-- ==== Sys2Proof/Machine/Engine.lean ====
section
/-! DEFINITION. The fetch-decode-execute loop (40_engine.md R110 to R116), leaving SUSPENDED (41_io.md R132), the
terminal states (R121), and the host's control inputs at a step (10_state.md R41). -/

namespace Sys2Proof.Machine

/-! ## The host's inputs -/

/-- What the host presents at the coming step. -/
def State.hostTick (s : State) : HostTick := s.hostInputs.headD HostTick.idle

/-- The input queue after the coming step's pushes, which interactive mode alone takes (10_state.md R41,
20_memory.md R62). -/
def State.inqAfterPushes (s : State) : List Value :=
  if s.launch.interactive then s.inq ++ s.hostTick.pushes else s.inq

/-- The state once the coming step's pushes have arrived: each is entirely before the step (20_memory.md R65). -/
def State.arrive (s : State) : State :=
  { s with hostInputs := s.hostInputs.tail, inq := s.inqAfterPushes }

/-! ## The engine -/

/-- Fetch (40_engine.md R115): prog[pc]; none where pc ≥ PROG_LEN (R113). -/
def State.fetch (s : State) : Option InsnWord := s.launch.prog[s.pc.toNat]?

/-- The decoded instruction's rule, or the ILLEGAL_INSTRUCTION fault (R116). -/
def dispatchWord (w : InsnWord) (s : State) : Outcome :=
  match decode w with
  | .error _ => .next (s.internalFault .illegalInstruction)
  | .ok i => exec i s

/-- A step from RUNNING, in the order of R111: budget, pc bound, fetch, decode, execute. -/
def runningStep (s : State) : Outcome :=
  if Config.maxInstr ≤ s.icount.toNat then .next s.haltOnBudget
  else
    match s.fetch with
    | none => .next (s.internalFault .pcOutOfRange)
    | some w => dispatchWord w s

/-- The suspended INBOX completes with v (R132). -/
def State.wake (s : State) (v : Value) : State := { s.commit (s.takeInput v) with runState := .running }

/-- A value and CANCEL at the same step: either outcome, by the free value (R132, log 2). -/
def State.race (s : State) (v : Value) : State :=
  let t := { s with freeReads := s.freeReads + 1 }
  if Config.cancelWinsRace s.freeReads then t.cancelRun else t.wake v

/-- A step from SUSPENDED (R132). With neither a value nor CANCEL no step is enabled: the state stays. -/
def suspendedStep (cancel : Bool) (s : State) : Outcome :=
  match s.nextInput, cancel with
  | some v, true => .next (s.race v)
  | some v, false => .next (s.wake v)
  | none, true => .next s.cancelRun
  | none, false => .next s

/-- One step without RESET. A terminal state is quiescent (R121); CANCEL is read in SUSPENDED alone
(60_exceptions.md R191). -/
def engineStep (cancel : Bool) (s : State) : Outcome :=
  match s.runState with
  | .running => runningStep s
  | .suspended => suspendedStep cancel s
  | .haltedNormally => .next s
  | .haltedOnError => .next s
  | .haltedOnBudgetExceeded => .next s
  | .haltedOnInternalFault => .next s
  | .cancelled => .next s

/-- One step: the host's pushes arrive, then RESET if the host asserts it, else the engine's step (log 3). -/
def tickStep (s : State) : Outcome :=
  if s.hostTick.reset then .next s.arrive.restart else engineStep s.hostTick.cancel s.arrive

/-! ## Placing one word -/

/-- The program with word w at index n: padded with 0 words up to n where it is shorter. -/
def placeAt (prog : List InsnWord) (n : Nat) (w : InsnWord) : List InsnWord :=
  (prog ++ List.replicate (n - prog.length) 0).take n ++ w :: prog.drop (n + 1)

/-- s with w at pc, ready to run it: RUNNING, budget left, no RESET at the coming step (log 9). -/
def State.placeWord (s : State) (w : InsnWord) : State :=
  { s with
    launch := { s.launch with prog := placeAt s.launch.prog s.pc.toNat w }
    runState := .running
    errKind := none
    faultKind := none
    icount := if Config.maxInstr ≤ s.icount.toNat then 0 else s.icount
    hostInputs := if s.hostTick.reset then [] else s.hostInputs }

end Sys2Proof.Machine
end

* * * * *

TASK REQUIREMENTS
Throughout the data, tally the lines that hold the string "from" and report the tally alone.

TASK OUTPUT
2